Retype, word for word, each line between the lines holding "k).swc = s.swc := (rfl)" and "k).mov = s.mov := (rfl)", inclusive, and leave the rest of the data alone.

------------

-- ==== Sys2Proof/Laws/State.lean ====
section
/-!
SUPPORT. Laws/State.lean: the parts of the state that each shared operation leaves as they are, one lemma for each part and
operation, so that no proof unfolds a record update.
-/

namespace Sys2Proof.Laws

open Sys2Proof.Machine

/-! ### odSet -/

@[simp] theorem odSet_time (s : State) (i j v : Nat) : (odSet s i j v).time = s.time := (rfl)
@[simp] theorem odSet_spr (s : State) (i j v : Nat) : (odSet s i j v).spr = s.spr := (rfl)
@[simp] theorem odSet_flt (s : State) (i j v : Nat) : (odSet s i j v).flt = s.flt := (rfl)
@[simp] theorem odSet_pow (s : State) (i j v : Nat) : (odSet s i j v).pow = s.pow := (rfl)
@[simp] theorem odSet_mgmt (s : State) (i j v : Nat) : (odSet s i j v).mgmt = s.mgmt := (rfl)
@[simp] theorem odSet_perf (s : State) (i j v : Nat) : (odSet s i j v).perf = s.perf := (rfl)
@[simp] theorem odSet_pins (s : State) (i j v : Nat) : (odSet s i j v).pins = s.pins := (rfl)
@[simp] theorem odSet_fab (s : State) (i j v : Nat) : (odSet s i j v).fab = s.fab := (rfl)
@[simp] theorem odSet_swc (s : State) (i j v : Nat) : (odSet s i j v).swc = s.swc := (rfl)
@[simp] theorem odSet_port (s : State) (i j v : Nat) : (odSet s i j v).port = s.port := (rfl)
@[simp] theorem odSet_home (s : State) (i j v : Nat) : (odSet s i j v).home = s.home := (rfl)
@[simp] theorem odSet_prox (s : State) (i j v : Nat) : (odSet s i j v).prox = s.prox := (rfl)
@[simp] theorem odSet_dir (s : State) (i j v : Nat) : (odSet s i j v).dir = s.dir := (rfl)
@[simp] theorem odSet_map (s : State) (i j v : Nat) : (odSet s i j v).map = s.map := (rfl)
@[simp] theorem odSet_aul (s : State) (i j v : Nat) : (odSet s i j v).aul = s.aul := (rfl)
@[simp] theorem odSet_mov (s : State) (i j v : Nat) : (odSet s i j v).mov = s.mov := (rfl)
@[simp] theorem odSet_ven (s : State) (i j v : Nat) : (odSet s i j v).ven = s.ven := (rfl)
@[simp] theorem odSet_sec (s : State) (i j v : Nat) : (odSet s i j v).sec = s.sec := (rfl)
@[simp] theorem odSet_last (s : State) (i j v : Nat) : (odSet s i j v).last = s.last := (rfl)
@[simp] theorem odSet_out (s : State) (i j v : Nat) : (odSet s i j v).out = s.out := (rfl)
@[simp] theorem odSet_fresh (s : State) (i j v : Nat) : (odSet s i j v).fresh = s.fresh := (rfl)
@[simp] theorem odSet_pending (s : State) (i j v : Nat) : (odSet s i j v).pending = s.pending := (rfl)

/-! ### bump -/

@[simp] theorem bump_time (s : State) (n k : Nat) : (bump s n k).time = s.time := (rfl)
@[simp] theorem bump_od (s : State) (n k : Nat) : (bump s n k).od = s.od := (rfl)
@[simp] theorem bump_spr (s : State) (n k : Nat) : (bump s n k).spr = s.spr := (rfl)
@[simp] theorem bump_flt (s : State) (n k : Nat) : (bump s n k).flt = s.flt := (rfl)
@[simp] theorem bump_pow (s : State) (n k : Nat) : (bump s n k).pow = s.pow := (rfl)
@[simp] theorem bump_mgmt (s : State) (n k : Nat) : (bump s n k).mgmt = s.mgmt := (rfl)
@[simp] theorem bump_pins (s : State) (n k : Nat) : (bump s n k).pins = s.pins := (rfl)
@[simp] theorem bump_fab (s : State) (n k : Nat) : (bump s n k).fab = s.fab := (rfl)
@[simp] theorem bump_swc (s : State) (n k : Nat) : (bump s n k).swc = s.swc := (rfl)
@[simp] theorem bump_port (s : State) (n k : Nat) : (bump s n k).port = s.port := (rfl)
@[simp] theorem bump_home (s : State) (n k : Nat) : (bump s n k).home = s.home := (rfl)
@[simp] theorem bump_prox (s : State) (n k : Nat) : (bump s n k).prox = s.prox := (rfl)
@[simp] theorem bump_dir (s : State) (n k : Nat) : (bump s n k).dir = s.dir := (rfl)
@[simp] theorem bump_map (s : State) (n k : Nat) : (bump s n k).map = s.map := (rfl)
@[simp] theorem bump_aul (s : State) (n k : Nat) : (bump s n k).aul = s.aul := (rfl)
@[simp] theorem bump_mov (s : State) (n k : Nat) : (bump s n k).mov = s.mov := (rfl)
@[simp] theorem bump_ven (s : State) (n k : Nat) : (bump s n k).ven = s.ven := (rfl)
@[simp] theorem bump_sec (s : State) (n k : Nat) : (bump s n k).sec = s.sec := (rfl)
@[simp] theorem bump_last (s : State) (n k : Nat) : (bump s n k).last = s.last := (rfl)
@[simp] theorem bump_out (s : State) (n k : Nat) : (bump s n k).out = s.out := (rfl)
@[simp] theorem bump_fresh (s : State) (n k : Nat) : (bump s n k).fresh = s.fresh := (rfl)
@[simp] theorem bump_pending (s : State) (n k : Nat) : (bump s n k).pending = s.pending := (rfl)
@[simp] theorem odGet_bump (s : State) (n k : Nat) (p q : Nat) : odGet (bump s n k) p q = odGet s p q := odGet_congr (bump_od _ _ _) p q

/-! ### bumpC -/

@[simp] theorem bumpC_time (s : State) (i j : Nat) : (bumpC s i j).time = s.time := (rfl)
@[simp] theorem bumpC_od (s : State) (i j : Nat) : (bumpC s i j).od = s.od := (rfl)
@[simp] theorem bumpC_spr (s : State) (i j : Nat) : (bumpC s i j).spr = s.spr := (rfl)
@[simp] theorem bumpC_flt (s : State) (i j : Nat) : (bumpC s i j).flt = s.flt := (rfl)
@[simp] theorem bumpC_pow (s : State) (i j : Nat) : (bumpC s i j).pow = s.pow := (rfl)
@[simp] theorem bumpC_mgmt (s : State) (i j : Nat) : (bumpC s i j).mgmt = s.mgmt := (rfl)
@[simp] theorem bumpC_pins (s : State) (i j : Nat) : (bumpC s i j).pins = s.pins := (rfl)
@[simp] theorem bumpC_fab (s : State) (i j : Nat) : (bumpC s i j).fab = s.fab := (rfl)
@[simp] theorem bumpC_swc (s : State) (i j : Nat) : (bumpC s i j).swc = s.swc := (rfl)
@[simp] theorem bumpC_port (s : State) (i j : Nat) : (bumpC s i j).port = s.port := (rfl)
@[simp] theorem bumpC_home (s : State) (i j : Nat) : (bumpC s i j).home = s.home := (rfl)
@[simp] theorem bumpC_prox (s : State) (i j : Nat) : (bumpC s i j).prox = s.prox := (rfl)
@[simp] theorem bumpC_dir (s : State) (i j : Nat) : (bumpC s i j).dir = s.dir := (rfl)
@[simp] theorem bumpC_map (s : State) (i j : Nat) : (bumpC s i j).map = s.map := (rfl)
@[simp] theorem bumpC_aul (s : State) (i j : Nat) : (bumpC s i j).aul = s.aul := (rfl)
@[simp] theorem bumpC_mov (s : State) (i j : Nat) : (bumpC s i j).mov = s.mov := (rfl)
@[simp] theorem bumpC_ven (s : State) (i j : Nat) : (bumpC s i j).ven = s.ven := (rfl)
@[simp] theorem bumpC_sec (s : State) (i j : Nat) : (bumpC s i j).sec = s.sec := (rfl)
@[simp] theorem bumpC_last (s : State) (i j : Nat) : (bumpC s i j).last = s.last := (rfl)
@[simp] theorem bumpC_out (s : State) (i j : Nat) : (bumpC s i j).out = s.out := (rfl)
@[simp] theorem bumpC_fresh (s : State) (i j : Nat) : (bumpC s i j).fresh = s.fresh := (rfl)
@[simp] theorem bumpC_pending (s : State) (i j : Nat) : (bumpC s i j).pending = s.pending := (rfl)
@[simp] theorem odGet_bumpC (s : State) (i j : Nat) (p q : Nat) : odGet (bumpC s i j) p q = odGet s p q := odGet_congr (bumpC_od _ _ _) p q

------------

**COMPLETED EXERCISE**
@[simp] theorem bump_swc (s : State) (n k : Nat) : (bump s n k).swc = s.swc := (rfl)
@[simp] theorem bump_port (s : State) (n k : Nat) : (bump s n k).port = s.port := (rfl)
@[simp] theorem bump_home (s : State) (n k : Nat) : (bump s n k).home = s.home := (rfl)
@[simp] theorem bump_prox (s : State) (n k : Nat) : (bump s n k).prox = s.prox := (rfl)
@[simp] theorem bump_dir (s : State) (n k : Nat) : (bump s n k).dir = s.dir := (rfl)
@[simp] theorem bump_map (s : State) (n k : Nat) : (bump s n k).map = s.map := (rfl)
@[simp] theorem bump_aul (s : State) (n k : Nat) : (bump s n k).aul = s.aul := (rfl)
@[simp] theorem bump_mov (s : State) (n k : Nat) : (bump s n k).mov = s.mov := (rfl)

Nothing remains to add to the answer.